The task of Multi-agent Pathfinding (MAPF) arises whenever a group of agents needs to move through a graph to achieve their goals without obstructing each other. This is encountered in the building of automated warehouses, development of video games, intelligent transport systems, etc.
There are many approaches to solving this problem, but most research is focused on situations where there is a central element in the system that has complete knowledge of the environment, agent locations, goals, etc., and plans collision-free trajectories for all agents. In practice, systems are often decentralized, and agents operate under conditions of partial observability.
For example, an agent may have access to only local observation. Such conditions require constant trajectory updates, and solving this problem with classical symbolic methods is quite challenging. One of the possible alternative ways is to utilize machine learning. Approaches like Primal2 and SCRIMP have already shown the success of this idea, but they require a large number of expert demonstrations for training, which can be hard to generate.
A team of AIRI and FRC CSC RAS researchers explored several ways to address this problem. The first approach they developed is based on Monte Carlo Tree Search — one of the most famous approaches in reinforcement learning. This method underlies the AlphaGo program, which defeated the world champion in Go in 2016. The researchers were able to not only eliminate the need for expert demonstrations but also improve the quality of the solutions found. In their work so-called Lifelong variant of the MAPF problem was considered, which involved assigning a new goal to each agent upon reaching the current one. The new method was named Multi-agent Adaptive Tree Search with the Learned Policy (MATS-LP).
The main challenge in applying the Monte Carlo Tree Search method to the Multi-agent Pathfinding problem lies in the large number of alternatives in the combined action space available to agents at each tree node. To reduce this, the team added to the algorithm the selection of only a subset of agents that can influence each other. To choose the best current action for each agent, the researchers used a pre-trained strategy called CostTracer. It was responsible for guiding the agent to the current goal, while conflict resolution between agents was aided by tree planning. Each agent built its tree, ensuring decentralization.
The pipeline of CostTracer algorithm
To test the effectiveness of the new approach, the authors conducted a series of experiments in three types of environments: maps with randomly placed obstacles, maze-like maps, and a warehouse map. Their results showed that the proposed approach allows agents to reach their goals faster compared to counterparts — the Primal2 and SCRIMP algorithms, with the advantage becoming more significant as the number of agents on the map increases. Additionally, the new algorithm proved capable of finding solutions for non-trivial conflicts.

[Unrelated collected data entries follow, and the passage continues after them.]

/-- The class of a flit; one that is damaged or malformed, or that no hop leads further, is discarded. -/
def rowOf (s : State) (f : Flit) : FlitRow :=
  if malformed f then .discard
  else if f.dpkg.toNat != s.pkg then (if f.rly then .relayed else .discard)
  else if f.tg then .tag
  else
    match f.op.toNat with
    | 0 => .write
    | 1 => .getRequest
    | 2 => .getResponse
    | 3 => .atomicRequest
    | 4 => .atomicResponse
    | 5 => .poolRequest
    | 6 => .poolResponse
    | 7 => .acknowledgement
    | 8 => .hint
    | 9 => .completion
    | _ => .discard

/-- What the current slot has brought on a port. -/
def acceptedAt (s : State) (port : Nat) : Accepted :=
  (s.accepted.find? fun a => a.port == port && a.slot == s.slot).getD
    { port := port, slot := s.slot, spkg := transmitter s port, next := 0, broken := false, owed := false }

def putAccepted (s : State) (a : Accepted) : State :=
  { s with accepted := (s.accepted.filter fun x => !(x.port == a.port && x.slot == a.slot)) ++ [a] }

/-- An accepted flit taken by its class: what it leads to, and whether it is accepted. A relayed flit needs room in the trestle
buffer (R9, R230). -/
def takeClass (s : State) (port : Nat) (f : Flit) : FlitRow → State × Bool
  | .tag => doTag s (port, s.slot) f
  | .relayed =>
    if trestleRoom s then ({ s with trestle := s.trestle ++ [relayHeld s f (some (port, s.slot))] }, true) else (s, false)
  | .discard => (s, false)
  | _ =>
    match deliver s (some (port, s.slot)) f with
    | .refused => (s, false)
    | .failed s1 => (s1, false)
    | d => (settle s f d, true)

/-- A flit that arrives on a port: it is accepted in the order of its slot's numbers while every earlier one has arrived
intact, and no flit of the slot after one that failed (R233). -/
def takeFlit (s : State) (port : Nat) (f : Flit) : State :=
  let row := rowOf s f
  let a := acceptedAt s port
  let a := { a with owed := a.owed || row != .acknowledgement }
  if a.broken then putAccepted s a
  else if f.seq != a.next then putAccepted s { a with broken := true }
  else
    let r := takeClass (putAccepted s a) port f row
    let b := acceptedAt r.1 port
    putAccepted r.1 (if r.2 then { b with next := b.next + 1 } else { b with broken := true })

/-- The receipt of a flit of a class; a port whose partner has marked no wavelength receives nothing (R232). -/
def receive (row : FlitRow) (port : Nat) (f : Flit) (s : State) : Out :=
  if (s.stripes[port]?).getD 0 == 0 || rowOf s f != row then .next s else .next (takeFlit s port { f with opened := none })

/-- `WRITE_FLIT` (R242). -/
def execWriteFlit (port : Nat) (f : Flit) (s : State) : Out := receive .write port f s
/-- `GET_REQUEST` (R243). -/
def execGetRequest (port : Nat) (f : Flit) (s : State) : Out := receive .getRequest port f s
/-- `GET_RESPONSE` (R243). -/
def execGetResponse (port : Nat) (f : Flit) (s : State) : Out := receive .getResponse port f s
/-- `ATOMIC_REQUEST` (R248). -/
def execAtomicRequest (port : Nat) (f : Flit) (s : State) : Out := receive .atomicRequest port f s
/-- `ATOMIC_RESPONSE` (R248). -/
def execAtomicResponse (port : Nat) (f : Flit) (s : State) : Out := receive .atomicResponse port f s
/-- `POOL_REQUEST` (R250). -/
def execPoolRequest (port : Nat) (f : Flit) (s : State) : Out := receive .poolRequest port f s
/-- `POOL_RESPONSE` (R250). -/
def execPoolResponse (port : Nat) (f : Flit) (s : State) : Out := receive .poolResponse port f s
/-- `ACKNOWLEDGEMENT` (R233). -/
def execAcknowledgement (port : Nat) (f : Flit) (s : State) : Out := receive .acknowledgement port f s
/-- `HINT` (R261). -/
def execHint (port : Nat) (f : Flit) (s : State) : Out := receive .hint port f s
/-- `COMPLETION` (R244). -/
def execCompletion (port : Nat) (f : Flit) (s : State) : Out := receive .completion port f s
/-- `TAG_FLIT` (R268). -/
def execTagFlit (port : Nat) (f : Flit) (s : State) : Out := receive .tag port f s
/-- `RELAYED_FLIT` (R230): held to be sent on in the first later slot in which a port meets its target. -/
def execRelayedFlit (port : Nat) (f : Flit) (s : State) : Out := receive .relayed port f s
/-- `FLIT_DISCARD` (R226, R233): the flit and every later one of its slot are discarded. -/
def execFlitDiscard (port : Nat) (f : Flit) (s : State) : Out := receive .discard port f s

end Sys2Proof.Machine
end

The Average Throughput metric is the average number of goals the agents achieve per one-time step. On the right is an example of a random map on which the algorithm was tested.
Another approach to solving the multi-agent navigation problem that the researchers explored in coauthorship with colleagues fr om MIPT was based on integrating reinforcement learning with path-planning algorithms. The planning algorithm uses information about the map, the agent's position, and the goal to construct a path, ignoring other agents. Reinforcement learning helps the agent move along this path and resolve conflicts with other agents. The authors called this approach Follower.
The pipeline of Follower algorithm
In experiments, Follower also demonstrated an advantage over state-of-the-art learnable methods — Primal2, SCRIMP, and PICO. The authors conducted comparisons on 10 different mazes and 40 random maps with varying numbers of agents. They also compared the performance of Follower and its lightweight version FollowerLite with centralized methods RHCR and PIBT. It turned out that due to the decentralized choice of the next action by each agent, Follower is capable of outperforming centralized methods both in terms of speed and quality of solutions found when the time for choosing the next action for each agent is limited.
Top: comparison of Follower and FollowerLite with learnable algorithms using the Average Throughput metric, as well as the maps on which it took place. Bottom: comparison with centralized methods.
The researchers presented the results of their work on both algorithms at the AAAI-24 conference. Details can be found in the preprints (MATS-LP and Follower), and the project code is available on GitHub (MATS-LP and Follower).